After approving the settings, we can finish creating the project.

Open the project page and be sure to add environment variables using the “Create secret” button in the “Variables” tab.

This completes the project setup.

Delivering code via Git

As I already said, you can use the download via the site – this is the Repository tab on the project page.

But it is much more convenient to use git. With it, after a little setup, you can update the repository using 3 commands.

Install git and run the following commands in the command line (make sure you open cmd in the directory with the project):

  1. git init – initialize git (a .git folder should be created)
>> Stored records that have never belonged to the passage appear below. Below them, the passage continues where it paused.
/-! ### The formatter's loop (R141) -/

theorem formatChars_cons {c : Byte} (hc : c = 0x30#8 ∨ c = 0x31#8) (base : Addr) (cs : List Byte) (i : Nat) (acc : Byte)
    (s : State) :
    formatChars base (c :: cs) i acc s =
      if i % 8 = 7 then formatChars base cs (i + 1) 0x00#8 (s.store (romByteAddr base i) (shiftIn acc c))
      else formatChars base cs (i + 1) (shiftIn acc c) s := by
  rw [formatChars, if_pos (isBitChar_of_bitChar hc)]

/-- Characters that end before a group does go to the shift register, and nowhere else. -/
theorem formatChars_partial {xs : List Byte} {i : Nat} (hbits : AllBits xs) (hi : i % 8 + xs.length < 8) (base : Addr)
    (ys : List Byte) (acc : Byte) (s : State) :
    formatChars base (xs ++ ys) i acc s = formatChars base ys (i + xs.length) (xs.foldl shiftIn acc) s := by
  induction xs generalizing i acc with
  | nil => rfl
  | cons c xs ih =>
    rw [List.length_cons] at hi
    obtain ⟨hc, hxs⟩ := List.forall_mem_cons.mp hbits
    rw [List.cons_append, formatChars_cons hc, if_neg (by omega), ih hxs (by omega), List.length_cons, List.foldl_cons,
      Nat.add_right_comm, Nat.add_assoc]

/-- A complete group is stored at its address, and the shift register is empty again. -/
theorem formatChars_group {xs : List Byte} {i : Nat} (hbits : AllBits xs) (hlen : xs.length = 8) (hi : i % 8 = 0)
    (base : Addr) (ys : List Byte) (s : State) :
    formatChars base (xs ++ ys) i 0x00#8 s =
      formatChars base ys (i + 8) 0x00#8 (s.store (romByteAddr base i) (xs.foldl shiftIn 0x00#8)) := by
  obtain rfl | ⟨init, c, rfl⟩ := List.eq_nil_or_concat' xs
  · simp at hlen
  · have hinit : init.length = 7 := by simpa using hlen
    obtain ⟨hbits', hc⟩ : AllBits init ∧ (c = 0x30#8 ∨ c = 0x31#8) := by
      simpa [AllBits, or_imp, forall_and] using hbits
    have haddr : romByteAddr base (i + 7) = romByteAddr base i := by
      rw [romByteAddr, romByteAddr, show (i + 7) / 8 = i / 8 by omega]
    rw [List.append_assoc, formatChars_partial hbits' (by omega), hinit, List.singleton_append, formatChars_cons hc,
      if_pos (by omega), haddr, List.foldl_append]
    rfl

/-- The loop over characters that are all '0' or '1' stores their complete groups at consecutive addresses. -/
theorem formatChars_append {n i : Nat} {xs : List Byte} (hbits : AllBits xs) (hn : xs.length / 8 = n) (hi : i % 8 = 0)
    (base : Addr) (ys : List Byte) (s : State) :
    ∃ acc, formatChars base (xs ++ ys) i 0x00#8 s =
      formatChars base ys (i + xs.length) acc (storeBytes (romByteAddr base i) (packGroups n xs) s) := by
  induction n generalizing i xs s with
  | zero => exact ⟨_, formatChars_partial hbits (by omega) base ys 0x00#8 s⟩
  | succ n ih =>
    have htake : (xs.take 8).length = 8 := List.length_take_of_le (by omega)
    have hnext : romByteAddr base (i + 8) = romByteAddr base i + 1#16 := by
      rw [romByteAddr, romByteAddr, show (i + 8) / 8 = i / 8 + 1 by omega, BitVec.ofNat_add, BitVec.add_assoc]
    obtain ⟨acc, hrest⟩ := ih (i := i + 8) (xs := xs.drop 8) (hbits.drop 8) (by rw [List.length_drop]; omega) (by omega)
      (s.store (romByteAddr base i) ((xs.take 8).foldl shiftIn 0x00#8))
    refine ⟨acc, ?_⟩
    rw [← List.take_append_drop 8 xs, List.append_assoc, formatChars_group (hbits.take 8) htake hi, hrest, hnext,
      List.take_append_drop, List.length_drop, show i + 8 + (xs.length - 8) = i + xs.length by omega]
    rfl

/-- An image of '0' and '1': every complete group is stored. -/
theorem formatChars_allBits {cs : List Byte} (hbits : AllBits cs) (base : Addr) (s : State) :
    formatChars base cs 0 0x00#8 s = (storeBytes base (packGroups (cs.length / 8) cs) s, none) := by
  obtain ⟨acc, h⟩ := formatChars_append hbits rfl (Nat.zero_mod 8) base [] s
  simpa [formatChars, romByteAddr] using h

/-- A malformed character: every complete group before it is stored. -/
theorem formatChars_malformed {xs ys : List Byte} {c : Byte} (hbits : AllBits xs) (hc : isBitChar c = false)
    (base : Addr) (s : State) :
    formatChars base (xs ++ c :: ys) 0 0x00#8 s =
      (storeBytes base (packGroups (xs.length / 8) xs) s, some { offset := xs.length, char := c }) := by
  obtain ⟨acc, h⟩ := formatChars_append hbits rfl (Nat.zero_mod 8) base (c :: ys) s
  simpa [formatChars, romByteAddr, hc] using h

end Sys2Proof.Machine
end

section
/-! PROOFS. ROM_LOAD (42_rom_formatter.md) and FW_INSTALL (43_firmware.md): what each answers in each of its cases, and the
boot sequence (70_reset_and_hazards.md section 2). -/

namespace Sys2Proof.Machine

/-! ### The refusals of ROM_LOAD, and the load -/

section RomLoad
variable {idx : Byte} {r : Region} {s : State}

theorem execRomLoad_of_run (hp : s.phase = .run) : execRomLoad idx s = .next (s.answer { status := .illegalRequest }) :=
  if_pos (by simp [hp])

/-- In either phase: both refusals give the same answer. -/
theorem execRomLoad_of_no_entry (hidx : s.table.length ≤ idx.toNat) :
    execRomLoad idx s = .next (s.answer { status := .illegalRequest }) := by
  simp [execRomLoad, State.region?, List.getElem?_eq_none hidx]

theorem execRomLoad_of_locked (hp : s.phase = .boot) (hidx : idx.toNat = 0) (hr : s.table[0]? = some r)
    (hs : s.dmaState ≠ .active) (hf : s.fwWritable = false) :
    execRomLoad idx s = .next (s.answer { status := .writeProtected, region := 0#3, addr := r.base }) := by
  simp [execRomLoad, State.region?, Config.fwRegion, regionId, hp, hidx, hr, hs, hf]

theorem execRomLoad_of_admits (h : s.AdmitsRomLoad idx r) : execRomLoad idx s = loadImage idx r s := by
  obtain ⟨hp, hr, hs, hlock⟩ := h
  rw [execRomLoad, if_neg (by simp [hp]), State.region?, hr]
  exact (if_neg hs).trans (if_neg hlock)

theorem loadImage_of_absent (himg : s.image.present = false) :
    loadImage idx r s =
      .next (State.answer { s with romFault := true } { status := .romNotFound, region := regionId idx.toNat }) := by
  simp [loadImage, himg]

theorem loadImage_of_tooLarge (himg : s.image.present = true) (hlen : r.capacity.toNat < s.image.chars.length) :
    loadImage idx r s =
      .next (State.answer { s with romFault := true }
        { status := .romTooLarge, region := regionId idx.toNat, count := s.image.len, max := r.capacity }) := by
  simp [loadImage, himg, hlen]

theorem loadImage_of_malformed (himg : s.image.present = true) (hlen : s.image.chars.length ≤ r.capacity.toNat)
    {t : State} {bad : MalformedBit} (hf : formatChars r.base s.image.chars 0 0x00#8 s = (t, some bad)) :
    loadImage idx r s =
      .next (State.answer { t with romFault := true }
        { status := .romMalformedBit, region := regionId idx.toNat, count := BitVec.ofNat 32 bad.offset,
          data := bad.char }) := by
  simp [loadImage, himg, Nat.not_lt.mpr hlen, hf]

theorem loadImage_of_packed (himg : s.image.present = true) (hlen : s.image.chars.length ≤ r.capacity.toNat)
    {t : State} (hf : formatChars r.base s.image.chars 0 0x00#8 s = (t, none)) :
    loadImage idx r s =
      .next (t.answer
        { status := .ok, region := regionId idx.toNat, count := BitVec.ofNat 32 (s.image.chars.length / 8),
          data := BitVec.ofNat 8 (s.image.chars.length % 8), max := r.capacity }) := by
  simp [loadImage, himg, Nat.not_lt.mpr hlen, hf, Image.len_div_eight, Image.len_mod_eight]

/-- A ROM_LOAD is refused with no state change, or admitted into its region. -/
theorem execRomLoad_refused_or_admitted (idx : Byte) (s : State) :
    (∃ a, a.status ≠ .ok ∧ execRomLoad idx s = .next (s.answer a)) ∨ ∃ q, s.AdmitsRomLoad idx q := by
  obtain ⟨a, ha⟩ | ⟨hp, hs, q, hq, hlock, -⟩ := execRomLoad_cases idx s
  · exact .inl ⟨a, ha⟩
  · exact .inr ⟨q, hp, hq, hs, hlock⟩

/-- The capacity that the model holds in 17 bits is the region's size (WF2). -/
theorem State.AdmitsRomLoad.toNat_capacity (h : s.AdmitsRomLoad idx r) (hw : RegionTable.WF s.table) :
    r.capacity.toNat = sizeOfRegion r := by
  obtain ⟨-, hr, -, -⟩ := h
  obtain ⟨-, hle, -⟩ := hw
  exact r.toNat_capacity (hle r (List.mem_of_getElem? hr))

end RomLoad

/-- The bytes of a region lie between its bounds, and their addresses do not wrap. -/
theorem toNat_base_add {r : Region} {k : Nat} (hle : r.base ≤ r.limit) (hk : k < sizeOfRegion r) :
    (r.base + BitVec.ofNat 16 k).toNat = r.base.toNat + k ∧ r.base.toNat + k ≤ r.limit.toNat := by
  have hlimit := r.limit.isLt
  have hle' : r.base.toNat ≤ r.limit.toNat := hle
  simp only [sizeOfRegion] at hk
  have hin : r.base.toNat + k ≤ r.limit.toNat := by omega
  refine ⟨?_, hin⟩
  rw [BitVec.toNat_add, BitVec.toNat_ofNat]
  omega

theorem sizeOfRegion_le (r : Region) : sizeOfRegion r ≤ 65536 := by
  have := r.limit.isLt
  simp only [sizeOfRegion]
  omega

/-- Settles O25: in the order of the checks, each refusal is reached with the earlier checks passed. -/
theorem romLoadRefusalsInOrder : Obligations.RomLoadRefusalsInOrder :=
  fun _ _ =>
    ⟨rfl, execRomLoad_of_run, fun _ => execRomLoad_of_no_entry, fun hp hidx hs => execRomLoad_of_active hs hp hidx,
      fun _ hp hidx hr hs hf => execRomLoad_of_locked hp hidx hr hs hf⟩

/-- Settles O26: both errors come before the first character, and the region's size is the capacity of the check. -/
theorem romLoadImageErrorsBeforeTheFirstCharacter : Obligations.RomLoadImageErrorsBeforeTheFirstCharacter := by
  intro idx r s hw hadm
  have hcap := hadm.toNat_capacity hw
  refine ⟨fun himg => (execRomLoad_of_admits hadm).trans (loadImage_of_absent himg), fun himg hlen => ?_⟩
  exact ⟨r.capacity, hcap, (execRomLoad_of_admits hadm).trans (loadImage_of_tooLarge himg (by omega))⟩

/-- Settles O27: the loop stores the packed groups from the base on, and as many bytes as characters fit the region, so its
eighth does. -/
theorem romLoadPacksTheImage : Obligations.RomLoadPacksTheImage := by
  intro idx r s hm hw hadm himg hlen hbits
  have hcap := hadm.toNat_capacity hw
  have hload := loadImage_of_packed (idx := idx) himg (hcap ▸ hlen) (formatChars_allBits hbits r.base s)
  have hsize := sizeOfRegion_le r
  obtain ⟨-, hr, -, -⟩ := id hadm
  obtain ⟨-, hle, -⟩ := hw
  refine ⟨_, r.capacity, hcap, (execRomLoad_of_admits hadm).trans hload, ?_, fun k hk => ⟨?_, ?_⟩, fun a ha => ?_⟩
  · exact congrArg (State.answer · _) (storeBytes_frame _ _ s)
  · exact toNat_load_packGroups hm hbits (by omega) (by omega) hk r.base
  · exact toNat_base_add (hle r (List.mem_of_getElem? hr)) (by omega)
  · exact load_packGroups_other _ s ha

/-- Settles O28: the characters before the malformed one are packed as an image of their own, and the formula for a complete
group does not read further. -/
theorem romLoadEndsAtTheFirstMalformedCharacter : Obligations.RomLoadEndsAtTheFirstMalformedCharacter := by
  intro idx r s i c hm hw hadm himg hlen hc h0 h1 hbits
  have hcap := hadm.toNat_capacity hw
  have hsize := sizeOfRegion_le r
  obtain ⟨hi, hget⟩ := List.getElem?_eq_some_iff.mp hc
  have htake : (s.image.chars.take i).length = i := List.length_take_of_le hi.le
  have hsplit : s.image.chars = s.image.chars.take i ++ c :: s.image.chars.drop (i + 1) := by
    rw [← hget, List.getElem_cons_drop, List.take_append_drop]
  have hbad : isBitChar c = false := by simp [isBitChar, h0, h1]
  have hloop := formatChars_malformed (ys := s.image.chars.drop (i + 1)) hbits hbad r.base s
  rw [← hsplit, htake] at hloop
  refine ⟨_, (execRomLoad_of_admits hadm).trans (loadImage_of_malformed himg (hcap ▸ hlen) hloop), ?_, fun k hk => ?_,
    fun a ha => load_packGroups_other _ s ha⟩
  · exact congrArg (fun u : State => State.answer { u with romFault := true } _) (storeBytes_frame _ _ s)
  · have hgroup := packedByte_append (xs := s.image.chars.take i) (k := k) (by omega) (c :: s.image.chars.drop (i + 1))
    rw [← hsplit] at hgroup
    exact (toNat_load_packGroups hm hbits (by omega) (by omega) hk r.base).trans hgroup.symm

/-! ### FW_INSTALL (R161) -/

section FwInstall
variable {s : State}

theorem execFwInstall_of_run (hp : s.phase = .run) : execFwInstall s = .next (s.answer { status := .illegalRequest }) :=
  if_pos (by simp [hp])

/-- In either phase: both refusals give the same answer. -/
theorem execFwInstall_of_locked (hf : s.fwWritable = false) :
    execFwInstall s = .next (s.answer { status := .illegalRequest }) := by
  cases hp : s.phase with
  | boot => simp [execFwInstall, hp, hf]
  | run => exact execFwInstall_of_run hp

theorem execFwInstall_of_boot (hp : s.phase = .boot) (hf : s.fwWritable = true) (hs : s.dmaState ≠ .active) :
    execFwInstall s =
      .next (State.answer { storeBytes 0x0000#16 Config.fwImage s with fwWritable := false }
        { status := .ok, region := 0#3, count := 6#32 }) := by
  simp [execFwInstall, hp, hf, hs, regionId, Config.fwRegion]

/-- The firmware image stands at 0x0000 to 0x0005. -/
theorem load_fwImage (hm : s.mem.wf) {k : Nat} {v : Byte} (hk : Config.fwImage[k]? = some v) :
    (storeBytes 0x0000#16 Config.fwImage s).load (BitVec.ofNat 16 k) = v := by
  simpa using storeBytes_load_at (a := 0x0000#16) hm (by decide) hk

theorem load_fwImage_other {a : Addr} (ha : 5 < a.toNat) : (storeBytes 0x0000#16 Config.fwImage s).load a = s.load a :=
  storeBytes_load_other _ _ s fun j hj he => by
    have hj' : j < 6 := hj
    rw [he] at ha
    simp only [BitVec.toNat_add, BitVec.toNat_ofNat] at ha
    omega

/-- The state after an FW_INSTALL: the backing store, the lock and the response are all that changes. -/
theorem fwInstalled_frame (s : State) (r : Response) :
    State.answer { storeBytes 0x0000#16 Config.fwImage s with fwWritable := false } r =
      { s with mem := (storeBytes 0x0000#16 Config.fwImage s).mem, fwWritable := false, response := some r } :=
  congrArg (fun u : State => State.answer { u with fwWritable := false } r)
    (storeBytes_frame 0x0000#16 Config.fwImage s)

end FwInstall

/-- Settles O30: the six bytes are consecutive stores from 0x0000, which change the backing store only. -/
theorem fwInstallWritesTheImageAndLocks : Obligations.FwInstallWritesTheImageAndLocks := by
  refine fun s => ⟨rfl, execFwInstall_of_run, fun _ => execFwInstall_of_locked,
    fun hp hf hs => execFwInstall_of_active hs hp hf, fun hm hp hf hs => ?_⟩
  refine ⟨_, execFwInstall_of_boot hp hf hs, ?_, load_fwImage (k := 0) hm rfl, load_fwImage (k := 1) hm rfl,
    load_fwImage (k := 2) hm rfl, load_fwImage (k := 3) hm rfl, load_fwImage (k := 4) hm rfl,
    load_fwImage (k := 5) hm rfl, fun _ => load_fwImage_other⟩
  exact fwInstalled_frame s _

/-! ### The boot sequence (R91, R242) -/

theorem execSeq_cons_of_next {i : Instr} {is : List Instr} {s t : State} (h : exec i s = .next t) :
    execSeq (i :: is) s = execSeq is t := by
  simp [execSeq, h]

/-- The state that the boot sequence leaves: the program's groups stored in the region `r`, then the firmware; Firmware
locked; Run. -/
def State.booted (s : State) (r : Region) : State :=
  State.answer
    { storeBytes 0x0000#16 Config.fwImage
        (storeBytes r.base (packGroups (s.image.chars.length / 8) s.image.chars) s) with
      fwWritable := false, phase := .run }
    { status := .ok }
  2. git remote add amvera https://git.amvera.ru/имя-пользователя/название-проекта – add a remote repository (this link can be obtained in the “Repository” tab).

  3. git add . – adding all files and folders in the directories of the initialized git

  4. git commit -m "First commit" – first commit (required with a comment)

  5. git push amvera master – the last action is pushing files to the repository.

The build should start automatically.

If you decide to download all the files manually through the interface, after downloading you will need to go to the “Configuration” tab and click the “Collect” button.

Now, if everything goes well, the bot will work.

Summary

Now we have access to the relatively new GPT-4 Omni model directly in Telegram!